BEGIN Record excerpts

-- ==== Sys2Proof/Machine/Orders.lean ====
section
/-! DEFINITION. The arbiter (R78), the decision of an order (R79, R81), and the eight checks (R82 to R88). -/

namespace Sys2Proof.Machine

/-! ### The arbiter -/

/-- The sources in the arbiter's order, starting after its position (R78). -/
def sourcesAfter : Source → List Source
  | .mgmt => [.host .h0, .host .h1, .host .h2, .host .h3, .mgmt]
  | .host .h0 => [.host .h1, .host .h2, .host .h3, .mgmt, .host .h0]
  | .host .h1 => [.host .h2, .host .h3, .mgmt, .host .h0, .host .h1]
  | .host .h2 => [.host .h3, .mgmt, .host .h0, .host .h1, .host .h2]
  | .host .h3 => [.mgmt, .host .h0, .host .h1, .host .h2, .host .h3]

/-- The oldest QUEUED entry of a source. -/
def oldestQueued (s : State) (src : Source) : Option OrderEntry := (s.orders src).find? isQueued

/-- The order the arbiter decides next: the oldest QUEUED entry of the first source after its position that has one (R78). -/
def nextOrder (s : State) : Option (Source × OrderEntry) :=
  (sourcesAfter s.eng.position).findSome? fun src => (oldestQueued s src).map fun e => (src, e)

/-! ### The checks -/

/-- The first check that fails gives the status (section 4.3). -/
def firstRefusal (checks : List (Option Status)) : Option Status := checks.findSome? id

def refuseIf (b : Bool) (st : Status) : Option Status := if b then some st else none

/-- The first check, source rights (R82). -/
def rightsCheck (o : OrderName) (src : Source) (s : State) : Option Status :=
  match src with
  | .mgmt => none
  | .host h =>
    firstRefusal
      [refuseIf (s.ports.barredHost.get h) .barred,
       refuseIf (s.eng.rights.get h == .none) .noRights,
       refuseIf (o.cls == .management) .mgmtOnly,
       refuseIf (o.cls == .window && s.eng.rights.get h != .own) .noRights]

/-- The second check, freeze (R83). -/
def freezeCheck (o : OrderName) (s : State) : Option Status := refuseIf (o.changes && s.eng.frozen) .frozen

/-- What a handle in an operand block resolves to (R1, R84). -/
inductive Resolved where
  | noSuchSlot
  | notFound
  | stale
  | found (i : Fin Config.slots) (w : Window)
deriving DecidableEq, Repr

/-- What the handle of an operand block resolves to (R1). R16 says that the handle of a window whose slot has become FREE
resolves STALE; the model follows R1, R96 and R124, by which it is NOT_FOUND while the slot is FREE (log 23). -/
def resolve (s : State) (b : List Byte) : Resolved :=
  match slotNumber b with
  | none => .noSuchSlot
  | some i =>
    match (s.slot i).window with
    | none => .notFound
    | some w => if (s.slot i).generation = generationOf b then .found i w else .stale

/-- The third check, handle (R84). A slot number of 64 or more passes here and is refused at the seventh. -/
def handleCheck : Resolved → Option Status
  | .notFound => some .notFound
  | .stale => some .stale
  | _ => none

/-- The fourth check, ownership (R85, R140). -/
def ownerCheck (src : Source) (w : Window) : Option Status :=
  match src with
  | .mgmt => none
  | .host h => refuseIf (w.owner != .host h) .notOwner

/-- The fifth check, lock (R85, R142). -/
def lockCheck (w : Window) : Option Status := refuseIf w.locked .locked

def isDraining : WindowState → Bool
  | .drainRetire => true
  | .drainChange _ => true
  | _ => false

/-- The sixth check, state: the table of R86. -/
def stateCheck (o : OrderName) (w : Window) : Option Status :=
  match o with
  | .query => none
  | _ =>
    if isDraining w.state then some .busy
    else
      match o with
      | .activate => refuseIf (w.state == .live) .wrongState
      | .lock => refuseIf (w.state == .staged) .wrongState
      | _ => none

/-- The checks of an order that names a handle, from the rights check on (R82 to R88). The fourth and fifth apply to the orders
of `owned` and `lockable`; `operands` and `resources` are the order's own seventh and eighth on the window found. -/
def handleOrderChecks (o : OrderName) (owned lockable : Bool)
    (operands resources : Fin Config.slots → Window → OrderEntry → State → Option Status)
    (src : Source) (e : OrderEntry) (s : State) : Option Status :=
  firstRefusal
    [rightsCheck o src s,
     freezeCheck o s,
     handleCheck (resolve s e.block),
     match resolve s e.block with
     | .found i w =>
       firstRefusal
         [if owned then ownerCheck src w else none,
          if lockable then lockCheck w else none,
          stateCheck o w,
          operands i w e s,
          resources i w e s]
     | _ => some .badOperand]

/-- The checks of an order that names no handle. -/
def plainOrderChecks (o : OrderName) (operands resources : Source → OrderEntry → State → Option Status)
    (src : Source) (e : OrderEntry) (s : State) : Option Status :=
  firstRefusal [rightsCheck o src s, freezeCheck o s, operands src e s, resources src e s]

def noPlainCheck : Source → OrderEntry → State → Option Status := fun _ _ _ => none

def noWindowCheck : Fin Config.slots → Window → OrderEntry → State → Option Status := fun _ _ _ _ => none

/-- Refused BAD_OPERAND where the operands have no value (R87). -/
def refuseNone {α : Type} (x : Option α) : Option Status := refuseIf x.isNone .badOperand

/-- A range lies inside an allotment (R136). -/
def insideAllotment (a : Option Range) (p : Span) : Bool :=
  match a with
  | some r => decide (r.base.toNat ≤ p.first ∧ p.last ≤ r.limit.toNat)
  | none => false

/-- OUTSIDE_ALLOTMENT for a range of a host-owned window (R87, R89, R93, R136). -/
def allotmentCheck (owner : Source) (p : Span) (s : State) : Option Status :=
  match owner with
  | .mgmt => none
  | .host h => refuseIf (!insideAllotment (s.eng.allotment.get h) p) .outsideAllotment

/-! ### Drains and changes -/

/-- The routing kinds of change (R13, R103). -/
def isRouting : PendingChange → Bool
  | .modify f => f.movesRange || f.target.isSome
  | .attach r => r.kind != .guard
  | .detach k => k != .guard

/-- The change, or a RETIRE, on this window waits in a drain: the window is LIVE with a count above zero (R14, R119). -/
def needsDrain (routing : Bool) (i : Fin Config.slots) (w : Window) (s : State) : Bool :=
  routing && w.state == .live && (s.slot i).count != 0

/-- A free place in the drain list for an order that would start a drain (R88). -/
def drainPlaceCheck (routing : Bool) (i : Fin Config.slots) (w : Window) (s : State) : Option Status :=
  refuseIf (needsDrain routing i w s && Config.drainPlaces ≤ s.eng.drains.length) .busy

/-- A change that has passed its checks: applied at once with DONE, or started as a CHANGE drain (R13, R14, R94, R112, R114). -/
def makeChange (i : Fin Config.slots) (w : Window) (c : PendingChange) (m : Mode) (src : Source) (e : OrderEntry)
    (s : State) : State :=
  if needsDrain (isRouting c) i w s then startDrain i w (.drainChange c) .change m src e s
  else answerOrder src e .done [] (applyChange i c w s)

/-! ### The decision -/

/-- One decision of the arbiter, where the order it takes is one the command names: the position becomes the source; the first
check that fails answers the order with its status; an order that passes is carried out (R78 to R80). Where the arbiter's next
order is another, the decision the command names cannot be taken (log 3). -/
def decideOrder (takes : Byte → Bool) (check : Source → OrderEntry → State → Option Status)
    (carry : Source → OrderEntry → State → State) (s : State) : State :=
  if isRunning s then
    match nextOrder s with
    | some (src, e) =>
      if takes e.code then
        let s := s.setArbiter src
        match check src e s with
        | some st => answerOrder src e st [] s
        | none => carry src e s
      else s
    | none => s
  else s

/-- The code is the order's (R166). -/
def isCode (o : OrderName) (c : Byte) : Bool := orderOfCode c == some o

end Sys2Proof.Machine
end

END Record excerpts

▶ _Exercise_
The response must restate every entry word for word.

▶ _Solution for this exercise_
-- ==== Sys2Proof/Machine/Orders.lean ====
section
/-! DEFINITION. The arbiter (R78), the decision of an order (R79, R81), and the eight checks (R82 to R88). -/

namespace Sys2Proof.Machine

/-! ### The arbiter -/

/-- The sources in the arbiter's order, starting after its position (R78). -/
def sourcesAfter : Source → List Source
  | .mgmt => [.host .h0, .host .h1, .host .h2, .host .h3, .mgmt]
  | .host .h0 => [.host .h1, .host .h2, .host .h3, .mgmt, .host .h0]
  | .host .h1 => [.host .h2, .host .h3, .mgmt, .host .h0, .host .h1]
  | .host .h2 => [.host .h3, .mgmt, .host .h0, .host .h1, .host .h2]
  | .host .h3 => [.mgmt, .host .h0, .host .h1, .host .h2, .host .h3]

/-- The oldest QUEUED entry of a source. -/
def oldestQueued (s : State) (src : Source) : Option OrderEntry := (s.orders src).find? isQueued

/-- The order the arbiter decides next: the oldest QUEUED entry of the first source after its position that has one (R78). -/
def nextOrder (s : State) : Option (Source × OrderEntry) :=
  (sourcesAfter s.eng.position).findSome? fun src => (oldestQueued s src).map fun e => (src, e)

/-! ### The checks -/

/-- The first check that fails gives the status (section 4.3). -/
def firstRefusal (checks : List (Option Status)) : Option Status := checks.findSome? id

def refuseIf (b : Bool) (st : Status) : Option Status := if b then some st else none

/-- The first check, source rights (R82). -/
def rightsCheck (o : OrderName) (src : Source) (s : State) : Option Status :=
  match src with
  | .mgmt => none
  | .host h =>
    firstRefusal
      [refuseIf (s.ports.barredHost.get h) .barred,
       refuseIf (s.eng.rights.get h == .none) .noRights,
       refuseIf (o.cls == .management) .mgmtOnly,
       refuseIf (o.cls == .window && s.eng.rights.get h != .own) .noRights]

/-- The second check, freeze (R83). -/
def freezeCheck (o : OrderName) (s : State) : Option Status := refuseIf (o.changes && s.eng.frozen) .frozen

/-- What a handle in an operand block resolves to (R1, R84). -/
inductive Resolved where
  | noSuchSlot
  | notFound
  | stale
  | found (i : Fin Config.slots) (w : Window)
deriving DecidableEq, Repr

/-- What the handle of an operand block resolves to (R1). R16 says that the handle of a window whose slot has become FREE
resolves STALE; the model follows R1, R96 and R124, by which it is NOT_FOUND while the slot is FREE (log 23). -/
def resolve (s : State) (b : List Byte) : Resolved :=
  match slotNumber b with
  | none => .noSuchSlot
  | some i =>
    match (s.slot i).window with
    | none => .notFound
    | some w => if (s.slot i).generation = generationOf b then .found i w else .stale

/-- The third check, handle (R84). A slot number of 64 or more passes here and is refused at the seventh. -/
def handleCheck : Resolved → Option Status
  | .notFound => some .notFound
  | .stale => some .stale
  | _ => none

/-- The fourth check, ownership (R85, R140). -/
def ownerCheck (src : Source) (w : Window) : Option Status :=
  match src with
  | .mgmt => none
  | .host h => refuseIf (w.owner != .host h) .notOwner

/-- The fifth check, lock (R85, R142). -/
def lockCheck (w : Window) : Option Status := refuseIf w.locked .locked

def isDraining : WindowState → Bool
  | .drainRetire => true
  | .drainChange _ => true
  | _ => false

/-- The sixth check, state: the table of R86. -/
def stateCheck (o : OrderName) (w : Window) : Option Status :=
  match o with
  | .query => none
  | _ =>
    if isDraining w.state then some .busy
    else
      match o with
      | .activate => refuseIf (w.state == .live) .wrongState
      | .lock => refuseIf (w.state == .staged) .wrongState
      | _ => none

/-- The checks of an order that names a handle, from the rights check on (R82 to R88). The fourth and fifth apply to the orders
of `owned` and `lockable`; `operands` and `resources` are the order's own seventh and eighth on the window found. -/
def handleOrderChecks (o : OrderName) (owned lockable : Bool)
    (operands resources : Fin Config.slots → Window → OrderEntry → State → Option Status)
    (src : Source) (e : OrderEntry) (s : State) : Option Status :=
  firstRefusal
    [rightsCheck o src s,
     freezeCheck o s,
     handleCheck (resolve s e.block),
     match resolve s e.block with
     | .found i w =>
       firstRefusal
         [if owned then ownerCheck src w else none,
          if lockable then lockCheck w else none,
          stateCheck o w,
          operands i w e s,
          resources i w e s]
     | _ => some .badOperand]

/-- The checks of an order that names no handle. -/
def plainOrderChecks (o : OrderName) (operands resources : Source → OrderEntry → State → Option Status)
    (src : Source) (e : OrderEntry) (s : State) : Option Status :=
  firstRefusal [rightsCheck o src s, freezeCheck o s, operands src e s, resources src e s]

def noPlainCheck : Source → OrderEntry → State → Option Status := fun _ _ _ => none

def noWindowCheck : Fin Config.slots → Window → OrderEntry → State → Option Status := fun _ _ _ _ => none

/-- Refused BAD_OPERAND where the operands have no value (R87). -/
def refuseNone {α : Type} (x : Option α) : Option Status := refuseIf x.isNone .badOperand

/-- A range lies inside an allotment (R136). -/
def insideAllotment (a : Option Range) (p : Span) : Bool :=
  match a with
  | some r => decide (r.base.toNat ≤ p.first ∧ p.last ≤ r.limit.toNat)
  | none => false

/-- OUTSIDE_ALLOTMENT for a range of a host-owned window (R87, R89, R93, R136). -/
def allotmentCheck (owner : Source) (p : Span) (s : State) : Option Status :=
  match owner with
  | .mgmt => none
  | .host h => refuseIf (!insideAllotment (s.eng.allotment.get h) p) .outsideAllotment

/-! ### Drains and changes -/

/-- The routing kinds of change (R13, R103). -/
def isRouting : PendingChange → Bool
  | .modify f => f.movesRange || f.target.isSome
  | .attach r => r.kind != .guard
  | .detach k => k != .guard

/-- The change, or a RETIRE, on this window waits in a drain: the window is LIVE with a count above zero (R14, R119). -/
def needsDrain (routing : Bool) (i : Fin Config.slots) (w : Window) (s : State) : Bool :=
  routing && w.state == .live && (s.slot i).count != 0

/-- A free place in the drain list for an order that would start a drain (R88). -/
def drainPlaceCheck (routing : Bool) (i : Fin Config.slots) (w : Window) (s : State) : Option Status :=
  refuseIf (needsDrain routing i w s && Config.drainPlaces ≤ s.eng.drains.length) .busy

/-- A change that has passed its checks: applied at once with DONE, or started as a CHANGE drain (R13, R14, R94, R112, R114). -/
def makeChange (i : Fin Config.slots) (w : Window) (c : PendingChange) (m : Mode) (src : Source) (e : OrderEntry)
    (s : State) : State :=
  if needsDrain (isRouting c) i w s then startDrain i w (.drainChange c) .change m src e s
  else answerOrder src e .done [] (applyChange i c w s)

/-! ### The decision -/

/-- One decision of the arbiter, where the order it takes is one the command names: the position becomes the source; the first
check that fails answers the order with its status; an order that passes is carried out (R78 to R80). Where the arbiter's next
order is another, the decision the command names cannot be taken (log 3). -/
def decideOrder (takes : Byte → Bool) (check : Source → OrderEntry → State → Option Status)
    (carry : Source → OrderEntry → State → State) (s : State) : State :=
  if isRunning s then
    match nextOrder s with
    | some (src, e) =>
      if takes e.code then
        let s := s.setArbiter src
        match check src e s with
        | some st => answerOrder src e st [] s
        | none => carry src e s
      else s
    | none => s
  else s

/-- The code is the order's (R166). -/
def isCode (o : OrderName) (c : Byte) : Bool := orderOfCode c == some o

end Sys2Proof.Machine
end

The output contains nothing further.